Vale Stuart Macintyre FASSA FAHA: 1947-2021
Australian Academy of the Humanities 2021-11-24
Professor Macintyre was elected to the Academy in 1999. In proposing the candidacy, his senior colleagues wrote of “the wide range and scope of his work, grounded in rigorously argued left-wing thought, yet neither narrowly doctrinaire nor limited in its sympathies”.
Stuart Forbes Macintyre was born on 21 April 1947 in Kew, Victoria. He obtained a Bachelor of Arts (Hons) from the University of Melbourne in 1968, a Masters degree from Monash University in 1971, and a PhD and the Blackwood Prize from Cambridge University in 1975.
Appointed as a Lecturer in the History Department at the University of Melbourne in 1980, Professor Macintyre taught close to 40 years at the University, where he also served as Dean of Arts from 1999 to 2006. In this role, and as President of the Australian Academy of the Social Sciences between 2007-2009, he helped to build the international standing of the humanities and social sciences in Australia.
An extraordinarily prodigious scholar, Professor Macintyre’s scholarship covered many fields including the history of social movements, Australian public policy, intellectual history and labour history.

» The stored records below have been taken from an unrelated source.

-- ==== Sys2Proof/Proofs/WindowCommands.lean ====
section
/-! The window commands and READ_MAP (R29 to R34, R43): what each is answered and what it leaves. -/

namespace Sys2Proof.Safety

open Machine

/-! ### Frames that name a window (R29) -/

@[simp] theorem window_driveCommandPeriod (s : State) (n : Nat) (w : WindowNo) :
    (s.driveCommandPeriod n).window w = s.window w := rfl

/-- R29: a window number above 15 is refused whatever the command. -/
theorem next_takeFrame_of_ge {s : State} {f : Frame} {n : Nat} {k : State → WindowNo → Answer}
    (hd : Delivered s f n) (hm : n ≤ 48) (h : 16 ≤ (byteAt f.payload 0).toNat) :
    (.next (takeFrame s f 0 (0 + n) false fun s => withWindow s (byteAt f.payload 0).toNat (k s)) :
      Host.Outcome State Fault Refusal) = .next (replied s f (0 + n) .refusedRange []) :=
  next_takeFrame hd (by omega) (withWindow_of_ge _ _ h)

/-- R29: a frame that names window `w` is answered as the owner answers for `w`. -/
theorem next_takeFrame_window {s t : State} {f : Frame} {n : Nat} {k : State → WindowNo → Answer} {w : WindowNo}
    {status : Status} {payload : List Byte} (hd : Delivered s f n) (hm : n ≤ 48)
    (hw : (byteAt f.payload 0).toNat = w.val)
    (hk : k (s.driveCommandPeriod (f.clocks (0 + n))) w = ⟨t.driveCommandPeriod (f.clocks (0 + n)), status, payload⟩) :
    (.next (takeFrame s f 0 (0 + n) false fun s => withWindow s (byteAt f.payload 0).toNat (k s)) :
      Host.Outcome State Fault Refusal) = .next (replied t f (0 + n) status payload) :=
  next_takeFrame hd (by omega) (by simp only [hw, withWindow_val, hk])

/-! ### SET_WINDOW (R30) -/

/-- Settles O45: the owner's two answers for the window named. -/
theorem setWindowStoresItsFields : Obligations.SetWindowStoresItsFields := by
  intro s f hd
  refine ⟨next_takeFrame_of_ge hd (by decide), fun w hw => ⟨fun he => ?_, fun he => ?_⟩⟩
  · exact next_takeFrame_window hd (by decide) hw (by rw [window_driveCommandPeriod, if_pos he]; rfl)
  · exact next_takeFrame_window hd (by decide) hw (by rw [window_driveCommandPeriod, he, if_neg (by decide)]; rfl)

/-! ### ENABLE_WINDOW (R31, R34) -/

/-- R27: a valid window has at least one granule, and its range ends behind its base. -/
theorem WindowValid.base_lt_rangeEnd {r : WindowRecord} (h : WindowValid r) : r.base.toNat < r.rangeEnd := by
  obtain ⟨g, hg, -, hcount, -⟩ := h
  have hbytes : 0 < g.bytes := by cases g <;> decide
  have hspan : r.span = r.count * g.bytes := by simp [WindowRecord.span, hg]
  have := Nat.mul_pos hcount hbytes
  simp only [WindowRecord.rangeEnd]
  omega

/-- R34: an overlap of window `w` with another enabled window, in address or in map range, or with the log area. -/
def Overlaps (s : State) (w : WindowNo) : Prop :=
  (∃ v, v ≠ w ∧ (s.window v).enabled = true ∧
    (max (s.window w).base.toNat (s.window v).base.toNat < min (s.window w).rangeEnd (s.window v).rangeEnd ∨
      max (s.window w).mapOffset (s.window v).mapOffset <
        min ((s.window w).mapOffset + (s.window w).count) ((s.window v).mapOffset + (s.window v).count))) ∨
  (s.log.size ≠ 0 ∧ max (s.window w).base.toNat s.log.base.toNat <
    min (s.window w).rangeEnd (s.log.base.toNat + s.log.size))

theorem windowOverlap_iff (s : State) (w : WindowNo) :
    ((List.finRange 16).any fun v => v != w && (s.window v).enabled &&
      ((s.window w).addressOverlap (s.window v) || (s.window w).mapOverlap (s.window v))) = true ↔
    ∃ v, v ≠ w ∧ (s.window v).enabled = true ∧
      (max (s.window w).base.toNat (s.window v).base.toNat < min (s.window w).rangeEnd (s.window v).rangeEnd ∨
        max (s.window w).mapOffset (s.window v).mapOffset <
          min ((s.window w).mapOffset + (s.window w).count) ((s.window v).mapOffset + (s.window v).count)) := by
  simp only [List.any_eq_true, List.mem_finRange, true_and, Bool.and_eq_true, Bool.or_eq_true, bne_iff_ne,
    WindowRecord.addressOverlap, WindowRecord.mapOverlap, rangesShare_iff, and_assoc]

theorem logOverlap_iff (r : WindowRecord) (base size : Nat) :
    r.logOverlap base size = true ↔ size ≠ 0 ∧ max r.base.toNat base < min r.rangeEnd (base + size) := by
  simp only [WindowRecord.logOverlap, Bool.and_eq_true, bne_iff_ne, rangesShare_iff]

theorem enableRefusal_of_no_granule {s : State} {w : WindowNo} (h : Granule.ofCode (s.window w).code = none) :
    s.enableRefusal w = some .refusedRange := by
  simp [State.enableRefusal, h]

@[simp] theorem enableRefusal_driveCommandPeriod (s : State) (n : Nat) (w : WindowNo) :
    (s.driveCommandPeriod n).enableRefusal w = s.enableRefusal w := rfl

/-- R31: the rows of the count, the base, the range and the map range. -/
theorem enableRefusal_of_out_of_bounds {s : State} {w : WindowNo} {g : Granule}
    (hg : Granule.ofCode (s.window w).code = some g)
    (h : (s.window w).count = 0 ∨ 65536 < (s.window w).count ∨ (s.window w).base.toNat % g.bytes ≠ 0 ∨
      2 ^ 40 < (s.window w).base.toNat + (s.window w).count * g.bytes ∨
      65536 < (s.window w).mapOffset + (s.window w).count) : s.enableRefusal w = some .refusedRange := by
  simp only [State.enableRefusal, hg]
  split_ifs with h1 h2 h3 h4
  iterate 4 rfl
  all_goals
    simp only [Config.addressSpace, Config.mapEntries, Bool.or_eq_true, decide_eq_true_eq, bne_iff_ne, not_or,
      not_not] at h1 h2 h3 h4
    omega

/-- R31: what is left for a valid window, the two rows of the overlaps. -/
theorem enableRefusal_of_valid {s : State} {w : WindowNo} (h : WindowValid (s.window w)) :
    (Overlaps s w → s.enableRefusal w = some .refusedOverlap) ∧ (¬ Overlaps s w → s.enableRefusal w = none) := by
  obtain ⟨g, hg, hbase, hcount, hmax, hrange, hmap⟩ := h
  unfold Overlaps
  rw [← windowOverlap_iff, ← logOverlap_iff, not_or]
  simp only [State.enableRefusal, hg]
  rw [if_neg (by simp; omega), if_neg (by simpa using hbase), if_neg (Nat.not_lt.mpr hrange),
    if_neg (Nat.not_lt.mpr hmap)]
  constructor
  · rintro (hw | hl)
    · rw [if_pos hw]
    · rw [if_pos hl, ite_self]
  · rintro ⟨hw, hl⟩
    rw [if_neg hw, if_neg hl]

/-- R31: a window that no row refuses is valid and overlaps nothing. -/
theorem valid_of_enableRefusal {s : State} {w : WindowNo} (h : s.enableRefusal w = none) :
    WindowValid (s.window w) ∧ ¬ Overlaps s w := by
  have hvalid : WindowValid (s.window w) := by
    cases hg : Granule.ofCode (s.window w).code with
    | none => rw [enableRefusal_of_no_granule hg] at h; cases h
    | some g =>
      have hbounds := mt (enableRefusal_of_out_of_bounds hg) (by simp [h])
      refine ⟨g, hg, ?_⟩
      omega
  refine ⟨hvalid, fun ho => ?_⟩
  rw [(enableRefusal_of_valid hvalid).1 ho] at h
  cases h

/-- Settles O46: the rows of R31 in their order. -/
theorem enableWindowTests : Obligations.EnableWindowTests := by
  rintro s f _ hd rfl
  refine ⟨next_takeFrame_of_ge hd (by decide), fun w hw => ⟨fun hs => ?_, fun hs he => ?_⟩⟩
  · refine next_takeFrame_window hd (by decide) hw ?_
    rcases hs with hs | he
    · simp [hs, State.refuse]
    · simp [he, State.refuse]
  · have refused : ∀ {status}, s.enableRefusal w = some status →
        exec (.enableWindow f) s = .next (replied s f 1 status []) := fun h =>
      next_takeFrame_window hd (by decide) hw (by simp [hs, he, h, State.refuse])
    refine ⟨fun hg => refused (enableRefusal_of_no_granule hg), fun g hg =>
      ⟨fun hb => refused (enableRefusal_of_out_of_bounds hg hb), fun hv => ⟨fun ho =>
        refused ((enableRefusal_of_valid hv).1 ho), fun hwindows hlog => ?_⟩⟩⟩
    have hclear : ¬ Overlaps s w := by
      rintro (⟨v, hvw, hve, ho⟩ | ⟨hsize, ho⟩)
      · obtain ⟨h1, h2⟩ := hwindows v hvw hve
        omega
      · omega
    have hnone := (enableRefusal_of_valid hv).2 hclear
    exact next_takeFrame_window (t := s.setWindow w { s.window w with enabled := true }) hd (by decide) hw
      (by simp [hs, he, hnone, State.done]; rfl)

/-! ### DISABLE_WINDOW and GET_WINDOW (R32, R33) -/

theorem setWindow_same (s : State) (w : WindowNo) : s.setWindow w (s.window w) = s := by
  unfold State.setWindow State.window
  rw [Fin.getElem_fin, Vector.set_getElem_self, State.setWindows_same]

/-- R32: a disabled window stays as it is. -/
theorem answerDisableWindow_of_idle {s : State} (hs : s.marks.state = .idle) (w : WindowNo) :
    answerDisableWindow w.val s = (s.setWindow w { s.window w with enabled := false }).done := by
  unfold answerDisableWindow
  rw [withWindow_val, hs, if_neg (by decide)]
  split
  · rfl
  · rename_i he
    have hsame : { s.window w with enabled := false } = s.window w := by
      rw [← Bool.eq_false_iff.mpr he]
    rw [hsame, setWindow_same]

/-- R194: the layout of a window's fields, read back. -/
theorem layout_window (r : WindowRecord) (n : Nat) :
    (r.layout n).length = 16 ∧ byteAt (r.layout n) 0 = BitVec.ofNat 8 n ∧ byteAt (r.layout n) 1 = r.code ∧
    (byteAt (r.layout n) 2).toNat = r.reqMatch.toNat ∧ (byteAt (r.layout n) 3).toNat = r.reqMask.toNat ∧
    leField (r.layout n) 4 4 = r.count % 2 ^ 32 ∧ leField (r.layout n) 8 5 = r.base.toNat ∧
    byteAt (r.layout n) 13 = (if r.enabled then 1#8 else 0#8) ∧ leField (r.layout n) 14 2 = r.mapOffset % 2 ^ 16 := by
  obtain ⟨head, hhead⟩ : ∃ head : List Byte,
    head = [BitVec.ofNat 8 n, r.code, r.reqMatch.setWidth 8, r.reqMask.setWidth 8] := ⟨_, rfl⟩
  have hl : head.length = 4 := by rw [hhead]; rfl
  have heq : r.layout n = head ++ leBytes 4 r.count ++ leBytes 5 r.base.toNat ++ [if r.enabled then 1#8 else 0#8] ++
      leBytes 2 r.mapOffset := by rw [hhead]; rfl
  have six (x : RequesterId) : (x.setWidth 8).toNat = x.toNat := by
    rw [BitVec.toNat_setWidth, Nat.mod_eq_of_lt]
    have := x.isLt
    omega
  refine ⟨by simp [heq, hl], rfl, rfl, six r.reqMatch, six r.reqMask, ?_, ?_, ?_, ?_⟩
  · simpa [heq] using leField_append head _ 4 r.count 4 hl
  · have hbase := leField_append (head ++ leBytes 4 r.count) ([if r.enabled then 1#8 else 0#8] ++
      leBytes 2 r.mapOffset) 5 r.base.toNat 8 (by simp [hl])
    rw [show (256 : Nat) ^ 5 = 2 ^ 40 from rfl, Nat.mod_eq_of_lt r.base.isLt] at hbase
    simpa [heq] using hbase
  · rw [heq, List.append_assoc, byteAt_skip _ _ _ (by simp [hl])]
    simp [hl, byteAt]
  · simpa [heq] using leField_append (head ++ leBytes 4 r.count ++ leBytes 5 r.base.toNat ++
      [if r.enabled then 1#8 else 0#8]) [] 2 r.mapOffset 14 (by simp [hl])

/-! ### READ_MAP (R43) -/

/-- The last byte of READ_MAP's reply (R194). -/
def ownerByte (s : State) (i : Nat) : Byte :=
  match s.ownerOf i with
  | some w => BitVec.ofNat 8 w.val
  | none => 0xFF#8

/-- R43: the only enabled window whose map range holds the index. -/
theorem ownerByte_of_owner {s : State} {i : Nat} {w : WindowNo} (he : (s.window w).enabled = true)
    (hlow : (s.window w).mapOffset ≤ i) (hhigh : i < (s.window w).mapOffset + (s.window w).count)
    (hother : ∀ v, v ≠ w → (s.window v).enabled = true →
      i < (s.window v).mapOffset ∨ (s.window v).mapOffset + (s.window v).count ≤ i) :
    ownerByte s i = BitVec.ofNat 8 w.val := by
  unfold ownerByte
  cases ho : s.ownerOf i with
  | none =>
    have := State.ownerOf_eq_none.mp ho w he
    omega
  | some v =>
    obtain ⟨hve, hvlow, hvhigh⟩ := State.ownerOf_eq_some ho
    have hv : v = w := by
      by_contra hv
      have := hother v hv hve
      omega
    rw [hv]

theorem ownerByte_of_none {s : State} {i : Nat} (h : ∀ w, (s.window w).enabled = true →
    i < (s.window w).mapOffset ∨ (s.window w).mapOffset + (s.window w).count ≤ i) : ownerByte s i = 0xFF#8 := by
  rw [ownerByte, State.ownerOf_eq_none.mpr h]

theorem answerReadMap_of_le {i : Nat} (h : i ≤ 65535) (s : State) :
    answerReadMap i s = ⟨s, .ok, leBytes 4 (mapRead s.windows.map i) ++ [ownerByte s i]⟩ :=
  if_neg (Nat.not_lt.mpr h)

/-- Settles O47: each owner's answer, and the layouts read back. -/
theorem disableGetWindowAndReadMap : Obligations.DisableGetWindowAndReadMap := by
  intro s f
  refine ⟨fun hd => ⟨fun h => ⟨next_takeFrame_of_ge hd (by decide) h, next_takeFrame_of_ge hd (by decide) h⟩,
    fun w hw => ⟨fun hs => ?_, fun hs => ?_, ?_⟩⟩, fun hd => ⟨fun h => ?_, fun h => ?_⟩⟩
  · exact next_takeFrame_window hd (by decide) hw (by simp [hs, State.refuse])
  · refine next_takeFrame (t := s.setWindow w { s.window w with enabled := false }) hd (by decide) ?_
    rw [byteOperand, hw]
    exact answerDisableWindow_of_idle (s := s.driveCommandPeriod _) hs w
  · exact ⟨_, next_takeFrame_window hd (by decide) hw rfl, hw ▸ layout_window (s.window w) w.val⟩
  · exact next_takeFrame hd (by decide) (if_pos (Nat.lt_of_succ_le h))
  · refine ⟨_, next_takeFrame hd (by decide) (answerReadMap_of_le h _), by simp,
      (leField_front _ _ _ _ (by simp)).trans (leField_leBytes 4 _), fun w he hlow hhigh hother => ?_, fun hnone => ?_⟩
    · rw [byteAt_skip _ _ _ (by simp)]
      exact ownerByte_of_owner he hlow hhigh hother
    · rw [byteAt_skip _ _ _ (by simp)]
      exact ownerByte_of_none hnone

end Sys2Proof.Safety
end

Stuart Macintyre was an award-winning author. The quality of his work was recognized through several awards including the Victorian Premiers Prize (for vol 4 of the Oxford History of Australia in 1987), the Age Book of the Year (for Reds In 1998), the NSW Australian History Prize and the Queensland (for the History Wars in 2004). Geoffrey Blainey has long held that the 1940s were Australia’s defining decade; in Stuart Macintyre, they found their historian. Professor Macintyre’s Australia’s Boldest Experiment: War and Reconstruction in the 1940s (New South), won the 2016 New South Wales Premier’s Australian History Prize and the 2016 Ernest Scott Prize and remains the landmark history of the decade. His last work, the second volume of his history of the Australian Community Party of Australia, The Party, is due for publication in 2022.
Professor Macintyre was a tireless promoter of the humanities and played a central role in developing and strengthening history, especially in the school curriculum, and in civics education. His public service in education policy and public policy in the tertiary sector spanned over twenty-five years.
Professor Macintyre made an enormous contribution to the history profession in Australia and globally. He held various visiting fellowships, including at Griffith University, the University of Canterbury, the University of Western Australia, the Australian National University, the University of Otago and Harvard University. He was Editor or Editorial Board member of journals including Overland, Labour History, Australian Historical Studies, and The New Federalist. He was appointed President of the Australian Historical Association between 1996-1998 and became a life member in 2002. In recognition of his contribution to historical scholarship, in 2001 he received a Centenary medal. In 2007, he was awarded an Honorary Doctorate of Letters from Murdoch University.
Stuart Macintyre was an inspiring teacher and PhD supervisor and mentor; his generous support of the careers of others was a gift from which many have benefited over several decades.
Professor Macintyre passed away on 22 November 2021. We extend our deepest sympathies to the Macintyre family and friends and to Professor Macintyre’s colleagues.